Most safari companies are based in Europe and use African destinations as a product. AfroExplorers is different: founded and led by an African safari specialist, operating a social enterprise model where the communities you visit are partners — not scenery.
This is not a marketing position. It is the structure of how we operate and how we choose every supplier, lodge, and guide we work with.
We only work with locally-owned lodges, guides, and operators — never large international chains. Your money stays in the destination.
A fixed portion of every booking goes directly to community projects in the areas we visit — built into the cost, not a voluntary extra.
Ubuntu — "I am because we are" — shapes how we design every trip, every partnership, and every interaction with the places we visit.
Whether you have a specific destination in mind or just know you want something more meaningful than a standard safari — get in touch. Darlington responds personally within 48 hours.
Each tour below has a full day-by-day itinerary — click "View Itinerary" on any card to see exactly what happens on each day, what's included, and what the experience actually involves. No vague promises.
For independent travellers who want to drive through Botswana's wilderness at their own pace. We provide a fully equipped 4×4, pre-planned route, all park bookings, and 24/7 support. You drive through Moremi, Chobe, the Makgadikgadi Pans, and the Central Kalahari — some of Africa's least-visited wilderness areas.

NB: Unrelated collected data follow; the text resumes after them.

/-- STOP in RUNNING moves the device to STOPPING with the stop count at 0: the check and the load in progress are abandoned,
CHECKING bays become OFFERED, LOADING and STAGED bays READY, go-pending marks are cleared; the run mark is cleared, hold-offs
and waiting edges are dropped and the line levels stay (a level change that is due and has not come is dropped: log 52); the new
states are handed to the status writer in the order of the bays (log 39), DEVICE is raised, and BAY where a bay changes; then the
snapshot of that state is handed over. Timing, capture, ports, channels, banks and frame memory go on as they are. -/
def Obligations.StopWhileRunning : Prop :=
  ∀ s : State, s.link.queue = [] → s.device.state = .running →
    let changed (b : Fin 8) : Prop := s.bayState b = .checking ∨ s.bayState b = .loading ∨ s.bayState b = .staged
    ∃ t, exec .stop s = .next (snapshot t) ∧ State.sameBut [.device, .link, .bays, .reader, .triggers, .status] s t ∧
      t.device = { s.device with state := .stopping, stopCount := 0 } ∧
      t.link = { s.link with notice := t.link.notice } ∧
      (∀ g, t.noticed g = true ↔ s.noticed g = true ∨ g = .device ∨ g = .bay ∧ ∃ b, changed b) ∧
      t.reader = ⟨none, none, none⟩ ∧
      t.bays.liveBay = s.bays.liveBay ∧ t.bays.liveTag = s.bays.liveTag ∧ t.bays.unserved = s.bays.unserved ∧
      (∀ b, t.bays.bays.get b =
        { s.bays.bays.get b with
          goPending := false
          state := match s.bayState b with
            | .checking => .offered
            | .loading => .ready
            | .staged => .ready
            | other => other }) ∧
      t.triggers.runMark = false ∧ t.triggers.edges = [] ∧ t.triggers.choices = s.triggers.choices ∧
      (∀ l, t.triggers.lines.get l =
        { s.triggers.lines.get l with holdOffActive := false, holdOffLeft := 0, levelDue := false }) ∧
      t.status = s.statusWith ((allOf 8).flatMap (fun b => match s.bayState b with
        | .checking => s.recordWrites b [(0x00, 1, 1)]
        | .loading => s.recordWrites b [(0x00, 1, 3)]
        | .staged => s.recordWrites b [(0x00, 1, 3)]
        | _ => []))

/-- VALIDATION_DONE once the reads have returned. The header is judged by the signature, the profile, the port map and the
regions in this order; the first test that fails gives the reason. Refused, the device returns to IDLE with the reason, the
validated area stays, DEVICE is raised, the snapshot of that state is handed over, and nothing else changes. Accepted, the device
is RUNNING and the refusal reason 0; the profile is latched; the bays are normalised, their go_taken and, where it changed,
their state handed to the status writer (in the bursts of log 16); the used ports enter DOWN with presence absent and the counts
and timers at 0, and the others stay; capture is enabled with the
canvas and the slots; the generator enters FREE with its first start one period later; every line begins where it stands and
the run mark is set; DEVICE is raised, and TIMING where the generator was not in FREE already; then the snapshot of that
state is handed over. -/
def Obligations.ValidationDone : Prop :=
  (∀ (h : Header) (area : Nat),
    let profile := 640 ≤ h.wc ∧ h.wc ≤ 7680 ∧ 360 ≤ h.hc ∧ h.hc ≤ 2160 ∧ 640 ≤ h.wr ∧ h.wr ≤ 3840 ∧ h.wr % 8 = 0 ∧
      360 ≤ h.hr ∧ h.hr ≤ 2160 ∧ 225000 ≤ h.period ∧ h.period ≤ 1126126 ∧ h.lockMode ≤ 1 ∧ h.latency ≤ h.period / 2 ∧
      h.holdoverLimit ≤ 1000 ∧ 1 ≤ h.mask ∧ h.mask ≤ 63 ∧ h.slotBase % 4096 = 0 ∧ h.arenaLow % 4096 = 0 ∧
      h.arenaHigh % 4096 = 0 ∧ h.arenaLow < h.arenaHigh ∧ h.exponent ≤ 7
    let ports := ∀ c : Fin 6, h.mask.testBit c.val = true → h.portMap.get c ≤ 5 ∧
      ∀ d : Fin 6, h.mask.testBit d.val = true → h.portMap.get c = h.portMap.get d → c = d
    let slotsEnd := h.slotBase + 3 * ((h.wc * h.hc * 4 + 4095) / 4096 * 4096)
    let inArea (x : Nat) := area ≤ x ∧ x < area + 65536
    let inSlots (x : Nat) := h.slotBase ≤ x ∧ x < slotsEnd
    let inArena (x : Nat) := h.arenaLow ≤ x ∧ x < h.arenaHigh
    let regions := slotsEnd ≤ 2147483648 ∧ h.arenaHigh ≤ 2147483648 ∧
      ∀ x, ¬ (inArea x ∧ inSlots x) ∧ ¬ (inArea x ∧ inArena x) ∧ ¬ (inSlots x ∧ inArena x)
    (h.signature ≠ 0x54360001 → h.judge area = .signature) ∧
    (h.signature = 0x54360001 → ¬ profile → h.judge area = .profile) ∧
    (h.signature = 0x54360001 → profile → ¬ ports → h.judge area = .portmap) ∧
    (h.signature = 0x54360001 → profile → ports → ¬ regions → h.judge area = .arena) ∧
    (h.signature = 0x54360001 → profile → ports → regions → h.judge area = .ok)) ∧
  ∀ (s : State) (now : Nat) (pins : BitVec 4) (area : Nat), s.readsReturned = true → s.device.validatedArea = some area →
    let h := parseHeader (readBlock s.device.returned .header)
    let record (b : Fin 8) := parseBay (readBlock s.device.returned (.bay b))
    let known (b : Fin 8) : Bool := (record b).state ∈ [0, 1, 7, 8]
    (h.judge area ≠ .ok →
      exec (.validationDone now pins) s = .next (snapshot (raiseNotice .device
        (s.setDevice { s.device with state := .idle, refusal := h.judge area, returned := [] })))) ∧
    (h.judge area = .ok →
      ∃ u, exec (.validationDone now pins) s = .next (snapshot u) ∧
        State.sameBut [.device, .layout, .link, .timing, .capture, .bays, .ports, .triggers, .arbiter, .status] s u ∧
        u.device = { s.device with state := .running, refusal := .ok, returned := [] } ∧
        u.layout.wr = h.wr ∧ u.layout.hr = h.hr ∧ u.layout.arenaLow = h.arenaLow ∧ u.layout.arenaHigh = h.arenaHigh ∧
        u.layout.enabled = BitVec.ofNat 6 h.mask ∧ u.layout.portMap = h.portMap ∧
        u.arbiter = { s.arbiter with exponent := h.exponent, share := 0, pointer := 5 } ∧
        (∀ b, u.bays.bays.get b =
          { s.bays.bays.get b with
            state := if (record b).state = 0 ∨ (record b).state = 1 then .empty
              else if (record b).state = 7 then .rejected else .released,
            goTaken := (record b).goRequest, goPending := false, autoGo := false, binding := none, summary := none }) ∧
        u.bays.liveBay = s.bays.liveBay ∧ u.bays.liveTag = s.bays.liveTag ∧ u.bays.unserved = s.bays.unserved ∧
        u.status =
          { s.status with
            queue := s.status.queue ++ (allOf 8).flatMap (fun b => writeRequests (fieldCells (area + (0x400 + 64 * b.val))
              ((if known b then [] else [(0x00, 1, 8)]) ++ [(0x20, 1, (record b).goRequest.toNat)]))) } ∧
        (∀ p, u.ports.get p =
          if u.layout.used p then
            { s.ports.get p with
              state := .down, presence := false, presenceRun := 0, failures := 0, phase := none, attemptTimer := 0,
              retryTimer := 0 }
          else s.ports.get p) ∧
        u.capture.enabled = true ∧ u.capture.wc = h.wc ∧ u.capture.hc = h.hc ∧ u.capture.slotBase = h.slotBase ∧
        u.capture.slotSize = slotSizeOf h.wc h.hc ∧ (∀ n, (u.capture.slots.get n).state = .free) ∧
        u.capture.state = u.capture.stateOf s.source.announcement ∧
        u.timing.state = .free ∧ u.timing.period = h.period ∧ u.timing.latency = h.latency ∧
        u.timing.lockMode = (if h.lockMode = 1 then .follow else .freeOnly) ∧
        u.timing.holdoverLimit = h.holdoverLimit ∧ u.timing.frame = s.timing.frame ∧
        u.timing.latestStart = some now ∧ u.timing.nextScheduled = some (now + h.period) ∧
        u.timing.pendingPlacement = none ∧ u.timing.latestInput = none ∧ u.timing.measured = 0 ∧
        u.timing.goodRun = 0 ∧ u.timing.holdoverCount = 0 ∧ u.timing.deadline = none ∧
        u.triggers.runMark = true ∧
        (∀ l, let line := u.triggers.lines.get l
          line.setup = parseSetup (readBlock s.device.returned (.setup l)) ∧ line.filtered = pins.getLsbD l.val ∧
          line.combined = combinedNow l u ∧ line.delivered = line.combined ∧ line.holdOffActive = false) ∧
        u.link = { s.link with notice := u.link.notice } ∧
        ∀ g, u.noticed g = (s.noticed g || decide (g = .device) ||
          decide (g = .timing) && decide (s.timing.state ≠ .free)))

A 23-day safari across three countries — for travellers who want the full Southern Africa experience in one journey. Sossusvlei dunes, Etosha's floodlit waterholes, the Okavango Delta by mokoro, Chobe River by boat, Hwange's wild dog packs, and Victoria Falls. Fully guided. Maximum 12 people.
Two of South Africa's most contrasting landscapes in one 11-day trip. Four days in Cape Town — Table Mountain, the Cape Peninsula, African penguins, and the winelands. Then fly to the Greater Kruger for five days of twice-daily Big 5 game drives on a private concession, including night drives and off-road tracking not permitted in the national park.
Designed specifically for the wildebeest river crossings — one of the few wildlife events with no parallel. Ten days covering the central Serengeti, the Mara River crossing points, Olduvai Gorge, and two full days in the Ngorongoro Crater, home to 25,000 permanently resident animals including critically endangered black rhino. Seasonal: runs June to October only.
We operate across Southern and Eastern Africa — countries that carry extraordinary wilderness, culture, and community spirit.
Victoria Falls · Hwange · Mana Pools
Okavango · Chobe · Makgadikgadi
Cape Town · Kruger · Winelands
Namib · Etosha · Sossusvlei
Serengeti · Ngorongoro · Zanzibar
South Luangwa · Lower Zambezi
14 days of untamed wilderness, open skies, and freedom — through the Okavango Delta, Chobe, Savuti, and the Makgadikgadi Pans at your own pace.
🐘 Boat safari on the Chobe River — world's highest elephant concentration
🦁 Game drives in Moremi Wildlife Reserve — Botswana's finest wilderness
🌊 Mokoro excursion through the Okavango Delta papyrus channels
🦓 Makgadikgadi Pans — ancient salt flats with meerkats and flamingos
🔭 Bush camping under uninterrupted, star-filled skies
🛤️ Navigate remote 4×4 tracks — true off-road adventure
Arrive at Maun International Airport, where your AfroExplorers representative will meet you and transfer you to your first night's accommodation. After settling in, spend the afternoon at a briefing on your self-drive route, vehicle handover, and safety orientation for driving in Botswana's national parks.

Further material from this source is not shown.